[Start of section]
theorem reflections {xL xR : FVal} (hL : IsZero xL) (hR : IsZero xR) : (reflections c xL xR w).Silent := by
  have hwall : isFinite c.vWALL = true := hc _ (by simp [allGains])
  have hiir : isFinite c.vIIR = true := hc _ (by simp [allGains, plainGains])
  have hlin : IsZero (fmul xL (toVal c.vLIN)) := hL.fmul (hc _ (by simp [allGains]))
  have hrin : IsZero (fmul xR (toVal c.vRIN)) := hR.fmul (hc _ (by simp [allGains]))
  exact (((h.reflect hwall hiir hlin _ _).reflect hwall hiir hrin _ _).reflect hwall hiir hlin _ _).reflect hwall hiir
    hrin _ _

/-- A tick of silence in a silent Work Area is silent (43_reverb_tick.md R98). -/
theorem tick {xL xR : FVal} (hL : IsZero xL) (hR : IsZero xR) :
    (tick c xL xR w).wa.Silent ∧ IsZero (Machine.tick c xL xR w).outL ∧ IsZero (Machine.tick c xL xR w).outR := by
  have hapf1 : isFinite c.vAPF1 = true := hc _ (by simp [allGains, plainGains])
  have hapf2 : isFinite c.vAPF2 = true := hc _ (by simp [allGains, plainGains])
  have h4 := h.reflections hc hL hR
  have hcombL := h4.combSum hc c.mLCOMB1 c.mLCOMB2 c.mLCOMB3 c.mLCOMB4
  have hcombR := h4.combSum hc c.mRCOMB1 c.mRCOMB2 c.mRCOMB3 c.mRCOMB4
  have h5 := h4.allpassArea hapf1 hcombL c.mLAPF1 c.dAPF1
  have h6 := h5.allpassArea hapf1 hcombR c.mRAPF1 c.dAPF1
  have haL := h4.allpassOut hapf1 hcombL c.mLAPF1 c.dAPF1
  have haR := h5.allpassOut hapf1 hcombR c.mRAPF1 c.dAPF1
  have h7 := h6.allpassArea hapf2 haL c.mLAPF2 c.dAPF2
  have h8 := h7.allpassArea hapf2 haR c.mRAPF2 c.dAPF2
  have hbL := h6.allpassOut hapf2 haL c.mLAPF2 c.dAPF2
  have hbR := h7.allpassOut hapf2 haR c.mRAPF2 c.dAPF2
  simp only [Machine.tick]
  exact ⟨h8.advance 1, hbL.fmul (hc _ (by simp [allGains])), hbR.fmul (hc _ (by simp [allGains]))⟩

end WorkArea.Silent

/-! #### Silence -/

theorem isZero_inputSample_zero : IsZero (toVal (inputSample 0#16)) := by
  rw [toVal_inputSample]
  exact isZero_exact16_zero

/-- A legal mix of zeros is a sample of value 0. -/
theorem mixedSample_of_isZero {m : F32} (hm : inUnit m = true) {dry wet : FVal} (hdry : IsZero dry)
    (hwet : IsZero wet) : mixedSample (toVal m) dry wet = 0#16 := by
  have hmix := between_of_inUnit hm
  have hweight : Between (2 ^ 149) (2 ^ 149) (fsub fOne (toVal m)) :=
    between_fOne.fsub representable_one representable_one hmix (by decide) (by decide)
  have hdryPart := hdry.fmul_between hweight
  have hwetPart := hwet.fmul_between hmix
  have hsum := hdryPart.fadd hwetPart
  have hsumUnit := Between.fadd representable_one representable_one hdryPart hwetPart (Nat.zero_le _) (Nat.zero_le _)
  rw [← mixQ_eq_mixedSample, mixQ, fclamp_of_between hsumUnit, hsum.quant16_eq]

/-- The output frame of silence. -/
theorem mixedFrame_of_isZero {m : F32} (hm : inUnit m = true) {wetL wetR : FVal} (hL : IsZero wetL)
    (hR : IsZero wetR) : mixedFrame m 0#32 wetL wetR = 0#32 := by
  rw [mixedFrame, show frameL 0#32 = 0#16 from rfl, show frameR 0#32 = 0#16 from rfl,
    mixedSample_of_isZero hm isZero_exact16_zero hL, mixedSample_of_isZero hm isZero_exact16_zero hR]
  rfl

theorem forall_ringSel {P : RingSel → Prop} : (∀ h, P h) ↔ P .downL ∧ P .downR ∧ P .upL ∧ P .upR :=
  ⟨fun h => ⟨h _, h _, h _, h _⟩, fun ⟨hdl, hdr, hul, hur⟩ h => by cases h <;> assumption⟩

/-- Settles O52: zeros are pushed into silent rings, the tick is silent, and the mix is one of zeros. -/
theorem silenceGivesSilence : Obligations.SilenceGivesSilence := by
  intro s hwf hread hrings hgains hmix
  obtain ⟨hdownL, hdownR, hupL, hupR⟩ := forall_ringSel.1 hrings
  have hin := isZero_inputSample_zero
  have hdecL := hdownL.decimateRing hin hin
  have hdecR := hdownR.decimateRing hin hin
  obtain ⟨hwa, houtL, houtR⟩ : (pairTick 0#32 0#32 s).wa.Silent ∧ IsZero (pairTick 0#32 0#32 s).outL ∧
      IsZero (pairTick 0#32 0#32 s).outR :=
    WorkArea.Silent.tick ⟨hwf, hread⟩ (gainsFinite_iff.1 hgains) (hdecL.isZero_specSum allK)
      (hdecR.isZero_specSum allK)
  obtain ⟨oL, oR, n, hL, hR, hexec⟩ := exec_processPair_eq 0#32 0#32 s
  rw [← hL] at houtL
  rw [← hR] at houtR
  have htwo : Between 0 (2 ^ 150) (whole false 2) := fTwo_eq ▸ between_fTwo
  have hintL := hupL.interpolateRing houtL
  have hintR := hupR.interpolateRing houtR
  have hwet {r : Ring} (ks : List Nat) (hr : SilentRing r) :
      IsZero (fmul (specSum Config.hbCoeff ks r) (whole false 2)) := (hr.isZero_specSum ks).fmul_between htwo
  obtain ⟨-, hsilent⟩ := hwa
  exact ⟨_, hexec, mixedFrame_of_isZero hmix (hwet evenK (hupL.push houtL)) (hwet evenK (hupR.push houtR)),
    mixedFrame_of_isZero hmix (hwet oddK hintL) (hwet oddK hintR), hsilent,
    forall_ringSel.2 ⟨hdecL, hdecR, hintL, hintR⟩⟩

end Sys2Proof.Machine

/-! ### Proofs: command errors (60_exceptions.md R126 to R129, R136)

A rejected word raises its error on the accepted state, a malformed command on its own; a well-formed one leaves `STATUS`
to `INIT` and drives no line. So a command other than `INIT` either leaves `STATUS` or records an error there, and
recording one keeps the error bits that are set. -/

namespace Sys2Proof.Machine

/-! #### Well-formed commands and the interface -/

/-- The lines and the list of input samples are in `t` as in `s`; no command drives them but by an error. -/
def SameInterface (s t : State) : Prop :=
  t.rspErr = s.rspErr ∧ t.rspValid = s.rspValid ∧ t.cmdReady = s.cmdReady ∧ t.host = s.host

theorem sameInterface_afterSetters (s : State) (c : Controls) (derives : Bool) :
    SameInterface s (s.afterSetters c derives) := by
  cases derives <;> simp [SameInterface, State.afterSetters]

/-- A well-formed command, `INIT` included, leaves the interface as it is. -/
theorem exec_sameInterface_of_wellFormed (i : Instr) (s : State) (h : i.wellFormed = true) :
    ∃ t, exec i s = .next t ∧ SameInterface s t := by
  cases i with
  | nop | init | waRd _ | waAdv _ | waResize _ | psApply _ | psDerive | getHb _ _ =>
    exact ⟨_, rfl, by simp [SameInterface]⟩
  | hbDec ch x0 x1 =>
    exact ⟨_, congrArg Host.Outcome.next (hbDec_of_finite Config.params ch s h), by simp [SameInterface]⟩
  | hbInt ch y => exact ⟨_, congrArg Host.Outcome.next (hbInt_of_finite Config.params ch s h), by simp [SameInterface]⟩
  | waWr off v => exact ⟨_, exec_waWr_of_wellFormed s h, by simp [SameInterface]⟩
  | rvTick xL xR => exact ⟨_, exec_rvTick_of_wellFormed s h, by simp [SameInterface]⟩
  | psDecay _ | psIngain _ | psRevlvl _ | psMix _ =>
    exact ⟨_, exec_setter (by simp [setterOpcodes, Instr.opcode]) s, sameInterface_afterSetters s _ _⟩
  | get item =>
    obtain ⟨v, hv⟩ := exec_get_of_wellFormed s h
    exact ⟨_, hv, by simp [SameInterface]⟩
  | processPair f0 f1 => exact ⟨_, rfl, by simp [SameInterface, processPair]⟩

/-- A well-formed command other than `INIT` leaves `STATUS` (10_state.md R26). -/
theorem status_of_exec_of_wellFormed {i : Instr} {s t : State} (h : i.wellFormed = true) (hinit : i ≠ .init)
    (hexec : exec i s = .next t) : t.status = s.status := by
  obtain ⟨-, -, -, -, -, -, -, -, -, -, -, -, -, -, -, -, hstatus, -⟩ := keepsRow_of_exec hexec
  exact hstatus h hinit

/-- Settles O8: the interface is kept case by case, `STATUS` by the command's row of the access table. -/
theorem wellFormedCommandsCompleteWithoutError : Obligations.WellFormedCommandsCompleteWithoutError := by
  intro i s h hinit
  obtain ⟨t, hexec, hinterface⟩ := exec_sameInterface_of_wellFormed i s h
  exact ⟨t, hexec, status_of_exec_of_wellFormed h hinit hexec, hinterface⟩

/-! #### Malformed commands and rejected words -/

/-- Settles O7: a malformed command raises its operand error, and raising one is recorded in `STATUS`. -/
theorem malformedOperandsRaiseAndChangeNothingElse : Obligations.MalformedOperandsRaiseAndChangeNothingElse :=
  fun _ s h => ⟨_, exec_of_not_wellFormed s h, records_statusAfter _ _⟩

/-- A presented command whose word the decoder rejects is what the sample asks for (30_encoding.md R50). -/
theorem requestOf_presented_of_rejected {c : CmdWords} {r : Reject} (h : decode c = .rejected r) :
    requestOf true (presented c) = .rejected r := by
  simp only [requestOf, presented, if_true, h]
[End of section]
### Try it
Using the records above, copy word for word the line with "have hiir : isFinite", the line with "have hmix := between_of_inUnit hm", and every line between them.

### Completed task
  have hiir : isFinite c.vIIR = true := hc _ (by simp [allGains, plainGains])
  have hlin : IsZero (fmul xL (toVal c.vLIN)) := hL.fmul (hc _ (by simp [allGains]))
  have hrin : IsZero (fmul xR (toVal c.vRIN)) := hR.fmul (hc _ (by simp [allGains]))
  exact (((h.reflect hwall hiir hlin _ _).reflect hwall hiir hrin _ _).reflect hwall hiir hlin _ _).reflect hwall hiir
    hrin _ _

/-- A tick of silence in a silent Work Area is silent (43_reverb_tick.md R98). -/
theorem tick {xL xR : FVal} (hL : IsZero xL) (hR : IsZero xR) :
    (tick c xL xR w).wa.Silent ∧ IsZero (Machine.tick c xL xR w).outL ∧ IsZero (Machine.tick c xL xR w).outR := by
  have hapf1 : isFinite c.vAPF1 = true := hc _ (by simp [allGains, plainGains])
  have hapf2 : isFinite c.vAPF2 = true := hc _ (by simp [allGains, plainGains])
  have h4 := h.reflections hc hL hR
  have hcombL := h4.combSum hc c.mLCOMB1 c.mLCOMB2 c.mLCOMB3 c.mLCOMB4
  have hcombR := h4.combSum hc c.mRCOMB1 c.mRCOMB2 c.mRCOMB3 c.mRCOMB4
  have h5 := h4.allpassArea hapf1 hcombL c.mLAPF1 c.dAPF1
  have h6 := h5.allpassArea hapf1 hcombR c.mRAPF1 c.dAPF1
  have haL := h4.allpassOut hapf1 hcombL c.mLAPF1 c.dAPF1
  have haR := h5.allpassOut hapf1 hcombR c.mRAPF1 c.dAPF1
  have h7 := h6.allpassArea hapf2 haL c.mLAPF2 c.dAPF2
  have h8 := h7.allpassArea hapf2 haR c.mRAPF2 c.dAPF2
  have hbL := h6.allpassOut hapf2 haL c.mLAPF2 c.dAPF2
  have hbR := h7.allpassOut hapf2 haR c.mRAPF2 c.dAPF2
  simp only [Machine.tick]
  exact ⟨h8.advance 1, hbL.fmul (hc _ (by simp [allGains])), hbR.fmul (hc _ (by simp [allGains]))⟩

end WorkArea.Silent

/-! #### Silence -/

theorem isZero_inputSample_zero : IsZero (toVal (inputSample 0#16)) := by
  rw [toVal_inputSample]
  exact isZero_exact16_zero

/-- A legal mix of zeros is a sample of value 0. -/
theorem mixedSample_of_isZero {m : F32} (hm : inUnit m = true) {dry wet : FVal} (hdry : IsZero dry)
    (hwet : IsZero wet) : mixedSample (toVal m) dry wet = 0#16 := by
  have hmix := between_of_inUnit hm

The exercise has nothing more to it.